This option detect the real first bytes executed by the sample and allow to detect this kind of escaping behavior.

## Output (results)

An output directory containing the data collected under the name `ouput` is created when the analysis ends. This directory

contains a sub-folder for each sample analysed, with the name of the sample as the name of the sub-folder.   

These results can be read easily as they are packed with the python module `pickle` but a script is provided for convenience.

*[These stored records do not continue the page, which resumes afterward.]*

-- ==== Sys2Proof/Certificates/Slice0/Obligations.lean ====
section
/-!
DEFINITION. The statements about the device, for the provers. Each says in its docstring which rules of spec/ it formalises, and
what in it is the model's own choice.
-/

section

open Sys2Proof Sys2Proof.Machine

/-! ## Encoding -/

/-- The round trip: an instruction that is legal in a stream is read back from its words by that stream's decoder, an Xdisp
instruction from its 32-bit word, a command record whose fields its entry admits from its eight dwords, every operand at every
value that the encoding admits. -/
def Obligations.RoundTrip : Prop :=
  ∀ i : Instr,
    (∀ st, legal st i = true → decode st (encode i).1 (encode i).2 = .ok i)
    ∧ (∀ w, encodeXdisp i = some w → decodeXdisp w = some (.ok i))
    ∧ (∀ d, encodeRecord i = some d → recordOk i = true → ∃ slot, decodeRecord slot d = .ok i)

/-- Each word has one meaning: the words of the instruction that a stream reads are the words it read, the extension word only
where X = 1 (R273). -/
def Obligations.WordOfDecoded : Prop :=
  ∀ (st : Stream) (w ext : DWord) (i : Instr), decode st w ext = .ok i →
    (encode i).1 = w ∧ (bitAt w 63 = true → (encode i).2 = ext) ∧ (bitAt w 63 = false → decode st w 0 = .ok i)

/-- R286 and R274: every value of OPC that is not assigned, and every SUB beyond the last one listed of a major opcode, is no
instruction; nor is an instruction that is not legal in the stream that fetched it, among them one with the guard !pt (R94) and,
in a matrix or copy stream, one that names a g register (R93).
R280: X = 1 in formats A, F, C, Y and MX is no instruction, nor is an ATOM or a CMB with X = 0. -/
def Obligations.WordsRefused : Prop :=
  ((∀ (w ext : DWord), (field w 56 7).toNat ∉ [0x01, 0x02, 0x03, 0x04, 0x05, 0x08, 0x09, 0x0A, 0x0B, 0x0C, 0x0D, 0x10, 0x18, 0x19,
       0x20, 0x21, 0x22, 0x23, 0x28, 0x29, 0x2A, 0x30, 0x31, 0x32, 0x38, 0x39, 0x3A, 0x3B, 0x40, 0x48, 0x50] →
       decodeRaw w ext = .error .badOpcode)
   ∧ (∀ (st : Stream) (w ext : DWord) (i : Instr), decode st w ext = .ok i → legal st i = true ∧ accepts st i = true)
   ∧ (∀ (st : Stream) (w ext : DWord) (i : Instr), decode st w ext = .ok i → guardOf i ≠ 0xF#4)
   ∧ (∀ (st : Stream) (w ext : DWord) (i : Instr), st = .mx ∨ st = .cp → decode st w ext = .ok i →
       ∀ o ∈ operands i, isG o.code = false))
  ∧
  ((∀ (w ext : DWord), field w 63 1 = 1 →
       (field w 56 7).toNat ∈ [0x01, 0x03, 0x08, 0x0A, 0x0B, 0x0C, 0x0D, 0x10, 0x18, 0x30, 0x31, 0x32, 0x38, 0x3A, 0x40] →
       decodeRaw w ext = .error .noExtension)
   ∧ (∀ (st : Stream) (w ext : DWord) (i : Instr), field w 63 1 = 0 → (field w 56 7).toNat ∈ [0x28, 0x29] →
       decode st w ext ≠ .ok i))

/-- Words that the manual writes out, read by the decoder (a sanity statement; the fields in the order of their formats, R277 to R281): the
worked encodings of R98, R286, R330, R331 and R332. -/
def Obligations.SpecWords : Prop :=
  decode .lane 0x08701020304C1E33#64 0 = .ok (.ffma ⟨7, 1, 2, 3, 4, 1, 1, 0, 0, 0, 0, 1, 7, 3⟩)
  ∧ decode .lane 0x017070809FF00001#64 0 = .ok (.iadd ⟨7, 7, 8, 9, 0xFF, 0, 0, 0, 0, 0, 0, 0, 0, 1⟩)
  ∧ decode .lane 0x0170102030403041#64 0 = .ok (.imad ⟨7, 1, 2, 3, 4, 0, 0, 0, 0, 0, 0, 3, 0, 1⟩)
  ∧ decode .lane 0x037010203FF00021#64 0 = .ok (.icmp 2 ⟨7, 1, 2, 3, 0xFF, 0, 0, 0, 0, 0, 0, 0, 0, 1⟩)
  ∧ decode .lane 0x0270505000100001#64 0 = .ok (.iaddImm ⟨0, 7, 5, 5, 1, 0, 0, 0, 0, 1, 0⟩)
  ∧ decode .lane 0x85709FF000000100#64 0x400000#64 = .ok (.movi ⟨1, 7, 9, 0xFF, 0, 0, 0, 0, 0, 0, 0x400000⟩)
  ∧ decode .lane 0xA870A04000101040#64 0xC1#64 = .ok (.atomAdd ⟨1, 7, 10, 4, 0x40, 2, 0, 0, 2, 0, 0, 0, 0, 0x0C, 1⟩)
  ∧ decode .lane 0x40700FFFFB000000#64 0 = .ok (.bra ⟨7, 0, 0xFFFFB, 0⟩)

/-! ## A step -/

/-- A step runs the decoded instruction. When a gang's turn comes and the words at its pc are cached, sound and decode, the step is that
instruction's meaning with the gang current, its lines used (R397) and its words kept by its slices, where no gang of its quarter that comes
before it issues (R215; the turn is then that gang's); the others of its quarter that were ready count that they were not chosen (R392). A
turn in which the instruction changes nothing leaves the lines unused as well. A gang that is parked at an instruction goes on with the words it
kept, and fetches nothing (R215, R397; the model's reading, log 76). The same of a sequencer in its own stream (R287), and of a
scheduler core, whose words lie in local HBM (R222); an event of the agenda has its own meaning. -/
def Obligations.StepRunsDecoded : Prop :=
  (∀ (s : State) (rest : List Move) (c w j : Nat) (w0 e : DWord) (i : Instr),
    s.io.bootstat ≠ 0xFF → s.agenda = .run (.gang c w j) :: rest → ({ s with agenda := rest } : State).elderIssues c w j = false →
    let n := s.turned rest c w j
    let asn := n.asnOf c (n.warp c w).block
    let pc := ((n.warp c w).slice j).pc
    n.gangRuns c w j = true → ((n.warp c w).slice j).st = .running →
    (n.core c).fetch asn pc = .words w0 e → (n.core c).wordsPoisoned asn pc (bitAt w0 63) = false →
    decode .lane w0 e = .ok i →
    step s = n.orHeld (n.ready (.gang c w j) c asn pc w0 e) (exec i (n.ready (.gang c w j) c asn pc w0 e)))
  ∧ (∀ (s : State) (rest : List Move) (c w j : Nat) (w0 e : DWord) (i : Instr),
    s.io.bootstat ≠ 0xFF → s.agenda = .run (.gang c w j) :: rest → ({ s with agenda := rest } : State).elderIssues c w j = false →
    let n := s.turned rest c w j
    n.gangRuns c w j = true → ((n.warp c w).slice j).st = .parked → ((n.warp c w).slice j).ir = (w0, e) → decode .lane w0 e = .ok i →
    step s = n.orHeld { n with cur := .gang c w j } (exec i { n with cur := .gang c w j }))
  ∧ (∀ (s : State) (rest : List Move) (c b : Nat) (cp : Bool) (w0 e : DWord) (i : Instr),
    s.io.bootstat ≠ 0xFF → s.agenda = .run (.seq c b cp) :: rest → s.seqRuns c b cp = true →
    (s.core c).fetch (s.asnOf c b) ((s.core c).seq b cp).pc = .words w0 e →
    decode (if cp then .cp else .mx) w0 e = .ok i →
    let n : State := { s with agenda := rest }
    let r := n.ready (.seq c b cp) c (s.asnOf c b) ((s.core c).seq b cp).pc w0 e
    step s = n.orHeld r (exec i r))
  ∧ (∀ (s : State) (rest : List Move) (c : Nat) (i : Instr),
    s.io.bootstat ≠ 0xFF → s.agenda = .run (.sched c) :: rest → (s.schedCore c).inReset = false → c < 16 →
    decodeXdisp (BitVec.ofNat 32 (s.seenSched.readNat 0 (s.schedCore c).pc.toNat 4)) = some (.ok i) →
    step s = exec i { s with agenda := rest, cur := .sched c })
  ∧ (∀ (s : State) (rest : List Move) (i : Instr),
    s.io.bootstat ≠ 0xFF → s.agenda = .event i :: rest → step s = exec i { s with agenda := rest })

/-- R274, R273 and R399: words that are no instruction raise II in every slice of the gang that fetched them, with the first word in OPW;
a pc that is no multiple of 8 raises IF with OPW 0. No reply to one of the gang's slices may still be awaited (R234).
R42, R80, R299: a word in a poisoned granule is a storage machine check of the gang's warp at its pc (the model's reading, log 126).
R222: in custom-0 and custom-1 a word that is no Xdisp instruction raises the illegal-instruction exception (cause 2), with
the address of the word kept in mepc; the entry itself (mstatus, mtvec) is the model's, from RISC-V (log 6).
R245, step 1: a device whose fuse array failed its check stops; nothing of it runs, but the host still reads BOOTSTAT on the sideband
(R266). -/
def Obligations.StepFaults : Prop :=
  ((∀ (s : State) (rest : List Move) (c w j : Nat) (w0 e : DWord) (r : Reject),
     s.io.bootstat ≠ 0xFF → s.agenda = .run (.gang c w j) :: rest → ({ s with agenda := rest } : State).elderIssues c w j = false →
     let n := s.turned rest c w j
     let asn := n.asnOf c (n.warp c w).block
     let pc := ((n.warp c w).slice j).pc
     n.gangRuns c w j = true → ((n.warp c w).slice j).st = .running → n.awaits (n.warp c w).uid ((n.warp c w).gangOf j) = false →
     (n.core c).fetch asn pc = .words w0 e →
     ((n.core c).wordsPoisoned asn pc (bitAt w0 63) = false → decode .lane w0 e = .error r →
       step s = .next (n.raise c w ((n.warp c w).gangOf j) cII 0 w0))
     ∧ ((n.core c).wordsPoisoned asn pc (bitAt w0 63) = true →
       step s = .next (n.machineCheck c w (storageMc (4 * ((n.warp c w).gangOf j).headD j) false (BitVec.ofNat 64 (3 * 2 ^ 21))) pc w0)))
   ∧ (∀ (s : State) (rest : List Move) (c w j : Nat),
     s.io.bootstat ≠ 0xFF → s.agenda = .run (.gang c w j) :: rest → ({ s with agenda := rest } : State).elderIssues c w j = false →
     s.gangRuns c w j = true → ((s.warp c w).slice j).st = .running → s.awaits (s.warp c w).uid ((s.warp c w).gangOf j) = false →
     ((s.warp c w).slice j).pc.toNat % 8 ≠ 0 →
     ∃ t : State, step s = .next t ∧ ∀ i ∈ (s.warp c w).gangOf j,
       ((t.warp c w).slice i).st = .faulted ∧ ((t.warp c w).slice i).code = cIF ∧ ((t.warp c w).slice i).opw = 0
         ∧ ((t.warp c w).slice i).fva = ((s.warp c w).slice j).pc ∧ ((t.warp c w).slice i).pc = ((s.warp c w).slice i).pc)
   ∧ (∀ (s : State) (rest : List Move) (c b : Nat) (cp : Bool) (w0 e : DWord) (r : Reject),
     s.io.bootstat ≠ 0xFF → s.agenda = .run (.seq c b cp) :: rest → s.seqRuns c b cp = true →
     (s.core c).fetch (s.asnOf c b) ((s.core c).seq b cp).pc = .words w0 e →
     decode (if cp then .cp else .mx) w0 e = .error r →
     step s = .next (({ s with agenda := rest } : State).raiseSeq c b cp cII 0 w0)))
  ∧
  (∀ (s : State) (rest : List Move) (c : Nat) (r : Reject),
     s.io.bootstat ≠ 0xFF → s.agenda = .run (.sched c) :: rest → (s.schedCore c).inReset = false → c < 16 →
     decodeXdisp (BitVec.ofNat 32 (s.seenSched.readNat 0 (s.schedCore c).pc.toNat 4)) = some (.error r) →
     ∃ t : State, step s = .next t ∧ (t.schedCore c).mcause = 2 ∧ (t.schedCore c).mepc = (s.schedCore c).pc
       ∧ (t.schedCore c).x = (s.schedCore c).x ∧ t.mem = s.mem ∧ (∀ d, d ≠ c → t.schedCore d = s.schedCore d)
       ∧ (t.schedCore c).pc = (s.schedCore c).mtvec &&& ~~~3
       ∧ bitAt (t.schedCore c).mstatus 3 = false ∧ bitAt (t.schedCore c).mstatus 7 = bitAt (s.schedCore c).mstatus 3)
  ∧
  (∀ s : State, s.io.bootstat = 0xFF → (∀ r, s.agenda ≠ .event (.hostAccess .sideband) :: r) → step s = .fault .deviceStopped)

/-! ## Reset, memories, registers -/

/-- The device right after power-on: every memory is in its canonical form and lists nothing. That memory reads as zero, and every
other value that the manual states no reset value for, is the model's choice (log 1). -/
def Obligations.ResetMemory : Prop :=
  State.reset.memOk ∧ State.reset.mem.hbm = [] ∧ State.reset.mem.host = [] ∧ State.reset.mem.peer = []

/-- No step leaves a memory of the device in any other form than the canonical one: addresses strictly rising, nothing listed
that reads as an unlisted address reads. It holds of every state, whatever the move. -/
def Obligations.MemoryCanonical : Prop :=
  ∀ s t : State, s.memOk → step s = .next t → t.memOk
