-- ==== Sys2Proof/Laws/State.lean ====
section
/-!
SUPPORT. What every named update of the state leaves, one lemma for a field, and what is read of the part that it changes.
-/

namespace Sys2Proof.Machine

/-! ## Fields of the device that an update leaves -/

@[simp] theorem State.setCore_agenda (s : State) (c : Nat) (k : Core) : (s.setCore c k).agenda = s.agenda := rfl
@[simp] theorem State.setCore_cur (s : State) (c : Nat) (k : Core) : (s.setCore c k).cur = s.cur := rfl
@[simp] theorem State.setCore_focus (s : State) (c : Nat) (k : Core) : (s.setCore c k).focus = s.focus := rfl
@[simp] theorem State.setCore_freeCtr (s : State) (c : Nat) (k : Core) : (s.setCore c k).freeCtr = s.freeCtr := rfl
@[simp] theorem State.setCore_nextId (s : State) (c : Nat) (k : Core) : (s.setCore c k).nextId = s.nextId := rfl
@[simp] theorem State.setCore_mem (s : State) (c : Nat) (k : Core) : (s.setCore c k).mem = s.mem := rfl
@[simp] theorem State.setCore_fab (s : State) (c : Nat) (k : Core) : (s.setCore c k).fab = s.fab := rfl
@[simp] theorem State.setCore_regions (s : State) (c : Nat) (k : Core) : (s.setCore c k).regions = s.regions := rfl
@[simp] theorem State.setCore_ctxs (s : State) (c : Nat) (k : Core) : (s.setCore c k).ctxs = s.ctxs := rfl
@[simp] theorem State.setCore_launches (s : State) (c : Nat) (k : Core) : (s.setCore c k).launches = s.launches := rfl
@[simp] theorem State.setCore_io (s : State) (c : Nat) (k : Core) : (s.setCore c k).io = s.io := rfl
@[simp] theorem State.setCore_sched (s : State) (c : Nat) (k : Core) : (s.setCore c k).sched = s.sched := rfl
@[simp] theorem State.setCore_mon (s : State) (c : Nat) (k : Core) : (s.setCore c k).mon = s.mon := rfl

@[simp] theorem State.modCore_agenda (s : State) (c : Nat) (f : Core → Core) : (s.modCore c f).agenda = s.agenda := rfl
@[simp] theorem State.modCore_cur (s : State) (c : Nat) (f : Core → Core) : (s.modCore c f).cur = s.cur := rfl
@[simp] theorem State.modCore_focus (s : State) (c : Nat) (f : Core → Core) : (s.modCore c f).focus = s.focus := rfl
@[simp] theorem State.modCore_freeCtr (s : State) (c : Nat) (f : Core → Core) : (s.modCore c f).freeCtr = s.freeCtr := rfl
@[simp] theorem State.modCore_nextId (s : State) (c : Nat) (f : Core → Core) : (s.modCore c f).nextId = s.nextId := rfl
@[simp] theorem State.modCore_mem (s : State) (c : Nat) (f : Core → Core) : (s.modCore c f).mem = s.mem := rfl
@[simp] theorem State.modCore_fab (s : State) (c : Nat) (f : Core → Core) : (s.modCore c f).fab = s.fab := rfl
@[simp] theorem State.modCore_regions (s : State) (c : Nat) (f : Core → Core) : (s.modCore c f).regions = s.regions := rfl
@[simp] theorem State.modCore_ctxs (s : State) (c : Nat) (f : Core → Core) : (s.modCore c f).ctxs = s.ctxs := rfl
@[simp] theorem State.modCore_launches (s : State) (c : Nat) (f : Core → Core) : (s.modCore c f).launches = s.launches := rfl
@[simp] theorem State.modCore_io (s : State) (c : Nat) (f : Core → Core) : (s.modCore c f).io = s.io := rfl
@[simp] theorem State.modCore_sched (s : State) (c : Nat) (f : Core → Core) : (s.modCore c f).sched = s.sched := rfl
@[simp] theorem State.modCore_mon (s : State) (c : Nat) (f : Core → Core) : (s.modCore c f).mon = s.mon := rfl
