-- ==== Sys2Proof/Laws/Issue.lean ====
section
/-!
SUPPORT. An instruction issued by a gang, by a sequencer or by either is its meaning, completed: what the provers cite instead of
unfolding the issue.
-/

namespace Sys2Proof.Machine

/-- In a sound state no codeword of a core, and none of a warp's registers, is wrong. -/
theorem State.sound_core {s : State} (h : s.sound = true) (c : Nat) : (s.core c).bad = [] := by
  rcases Sparse.get_mem Core.reset s.cores c with e | e
  · rw [State.core, e]; rfl
  · exact List.isEmpty_iff.mp (Bool.and_eq_true_iff.mp (List.all_eq_true.mp h _ e)).1

theorem State.sound_warp {s : State} (h : s.sound = true) (c w : Nat) : (s.warp c w).bad = [] := by
  rcases Sparse.get_mem Core.reset s.cores c with e | e
  · rw [State.warp, State.core, e]; rfl
  · rcases Sparse.get_mem Warp.absent (s.core c).warps w with e' | e'
    · rw [State.warp, Core.warp, e']; rfl
    · exact List.isEmpty_iff.mp (List.all_eq_true.mp (Bool.and_eq_true_iff.mp (List.all_eq_true.mp h _ e)).2 _ e')

/-- In a sound state the reads of the pool find nothing (R75). -/
theorem State.meetScr_sound {s : State} (h : s.sound = true) (c ofs len : Nat) : s.meetScr c ofs len = s := by
  simp [State.meetScr, State.sound_core h]

theorem State.meetAcc_sound {s : State} (h : s.sound = true) (c : Nat) (es : List Nat) : s.meetAcc c es = s := by
  simp [State.meetAcc, State.sound_core h]

theorem State.meetRegs_sound {s : State} (h : s.sound = true) (c w : Nat) (rows : List Nat) : s.meetRegs c w rows = s := by
  simp [State.meetRegs, State.sound_warp h]

/-- What a ready gang is. -/
theorem State.gangReady_iff (s : State) (c w j : Nat) (i : Instr) :
    s.gangReady c w j i = true ↔ s.cur = .gang c w j ∧ s.gangRuns c w j = true ∧ legal .lane i = true ∧ countOk (s.warp c w).nregs i = true
      ∧ (((s.warp c w).slice j).st = .parked ∨ (s.warp c w).pending ((s.warp c w).gangOf j) i = false)
      ∧ ((s.warp c w).poisonRead i (s.gangIssue c w j i).acting) = [] ∧ (s.core c).upset = none
      ∧ s.sound = true := by
  simp [State.gangReady, and_assoc]

/-- A ready gang's instruction is its meaning, completed. -/
theorem State.issueGang_ready (s : State) (c w j : Nat) (i : Instr) (body : Issue → State → Act) (h : s.gangReady c w j i = true) :
    s.issueGang c w j i body = s.finishGang (s.gangIssue c w j i) (s.warp c w).pmsel (body (s.gangIssue c w j i) s) := by
  obtain ⟨-, h1, h2, h3, h4, h5, h6, h7⟩ := (s.gangReady_iff c w j i).mp h
  have h5' : (s.warp c w).poisonRead i ((s.warp c w).actingLanes ((s.warp c w).gangOf j) (guardOf i)) = [] := h5
  have h4' : (!(((s.warp c w).slice j).st == .parked) && (s.warp c w).pending ((s.warp c w).gangOf j) i) = false := by
    rcases h4 with h4 | h4 <;> simp [h4]
  unfold State.issueGang
  simp only [h1, h2, h3, h4', Bool.not_true, Bool.and_self, Bool.and_false, Bool.false_eq_true, if_false, State.meetRegs_sound h7]
  unfold State.issueChecked
  simp only [h5', h6, Option.bind_none, List.isEmpty_nil, Bool.not_true, Bool.false_eq_true, if_false]
  rfl

/-- An instruction of a ready gang, whatever its meaning in a sequencer. -/
theorem State.issue_gang (s : State) (c w j : Nat) (i : Instr) (lane seq : Issue → State → Act) (h : s.gangReady c w j i = true) :
    s.issue i lane seq = .next (s.finishGang (s.gangIssue c w j i) (s.warp c w).pmsel (lane (s.gangIssue c w j i) s)) := by
  have hc := ((s.gangReady_iff c w j i).mp h).1
  simp only [State.issue, hc, State.issueGang_ready s c w j i lane h]

theorem State.issueLane_gang (s : State) (c w j : Nat) (i : Instr) (lane : Issue → State → Act) (h : s.gangReady c w j i = true) :
    s.issueLane i lane = .next (s.finishGang (s.gangIssue c w j i) (s.warp c w).pmsel (lane (s.gangIssue c w j i) s)) :=
  s.issue_gang c w j i lane _ h

/-- A ready gang's instruction that ends its own effect with `t` completes with it. -/
theorem State.issueLane_done (s t : State) (c w j : Nat) (i : Instr) (lane : Issue → State → Act) (h : s.gangReady c w j i = true)
    (hl : lane (s.gangIssue c w j i) s = .done t) : s.issueLane i lane = .next (s.gangDone c w j i t) := by
  rw [s.issueLane_gang c w j i lane h, hl]
  rfl

theorem State.issueLane_go (s t : State) (c w j : Nat) (i : Instr) (next : List (Nat × DWord)) (lane : Issue → State → Act)
    (h : s.gangReady c w j i = true) (hl : lane (s.gangIssue c w j i) s = .go t next) :
    s.issueLane i lane = .next (s.gangGoes c w j i t next) := by
  rw [s.issueLane_gang c w j i lane h, hl]
  rfl

/-- What a ready sequencer is. -/
theorem State.seqReady_iff (s : State) (c b : Nat) (cp : Bool) (i : Instr) :
    s.seqReady c b cp i = true ↔ s.cur = .seq c b cp ∧ s.seqRuns c b cp = true ∧ legal (if cp then .cp else .mx) i = true
      ∧ (s.core c).upset = none ∧ s.sound = true ∧ ((s.core c).seq b cp).rf.guard (guardOf i) 0 = true := by
  simp [State.seqReady, and_assoc]

/-- A ready sequencer acts in its lane 0. -/
theorem State.seqIssue_acting (s : State) (c b : Nat) (cp : Bool) (i : Instr) (h : s.seqReady c b cp i = true) :
    (s.seqIssue c b cp i).acting = [0] := by
  simp [State.seqIssue, ((s.seqReady_iff c b cp i).mp h).2.2.2.2.2]

/-- A ready sequencer's instruction is its meaning, completed. -/
theorem State.issueSeq_ready (s : State) (c b : Nat) (cp : Bool) (i : Instr) (body : Issue → State → Act) (h : s.seqReady c b cp i = true) :
    s.issueSeq c b cp i body = s.finishSeq (s.seqIssue c b cp i) (body (s.seqIssue c b cp i) s) := by
  obtain ⟨-, h1, h2, h3, -, h4⟩ := (s.seqReady_iff c b cp i).mp h
  unfold State.issueSeq State.seqIssue
  simp only [h1, h2, h3, h4, Option.filter_none, Bool.not_true, Bool.false_eq_true, if_false, if_true, List.isEmpty_cons]

theorem State.issue_seq (s : State) (c b : Nat) (cp : Bool) (i : Instr) (lane seq : Issue → State → Act) (h : s.seqReady c b cp i = true) :
    s.issue i lane seq = .next (s.finishSeq (s.seqIssue c b cp i) (seq (s.seqIssue c b cp i) s)) := by
  have hc := ((s.seqReady_iff c b cp i).mp h).1
  simp only [State.issue, hc, State.issueSeq_ready s c b cp i seq h]

/-- The meaning of a vector ALU instruction for a gang and for a sequencer. -/
theorem State.issueAlu_seq (s : State) (c b : Nat) (cp : Bool) (i : Instr) (g : RF → List Nat → RF) (h : s.seqReady c b cp i = true) :
    s.issueAlu i g = .next (s.seqDone c b cp i
      (s.setSeq c b cp { (s.core c).seq b cp with rf := g ((s.core c).seq b cp).rf [0] })) := by
  unfold State.issueAlu
  rw [s.issue_seq c b cp i _ _ h, s.seqIssue_acting c b cp i h]
  rfl

/-- Who a gang is. -/
theorem State.gangIssue_core (s : State) (c w j : Nat) (i : Instr) : (s.gangIssue c w j i).core = c := rfl
theorem State.gangIssue_warp (s : State) (c w j : Nat) (i : Instr) : (s.gangIssue c w j i).warp = w := rfl

end Sys2Proof.Machine
end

This script is called `output_read.py` and take the name of the sample you want to analyse in parameter. It will then

print the result collected by each activated option during the analysis.

## Improvements

### Exact Unpacked Entry-Point Detection

Currently, the entry-point of the unpacked program is detected (if only packed once) but this detection is not precise.

As not every instruction is observed to reduce the process time, the exact entry-point can happen between two lookups.

This means that the analysis will detect an approximation of the entry-point (for example 1000 instructions later) but not the exact one.

To scope with that, we can think of two approaches:

- The first one will be simple to set the granularity to zero with the variable `panda_entropy_granularity` but this will

significantly increase the time needed to finish the analysis as every instruction will be analysed.

- The second needs a little more work. It can be done by setting temporarily the variable `panda_entropy_granularity`

to 0 when we see that the entry-point of the unpacked code is close. For example when a dynamically imported function is 

called (DYNAMIC_DLL).

This functionality as not been implemented as the purpose of this software is not to exact the unpacked data but only

to define if the provided sample is packed or not.

## Build VM from scratch

In case if you want to build your own VM or the given link is broken, this section will present how to rebuild the VM for PANDA.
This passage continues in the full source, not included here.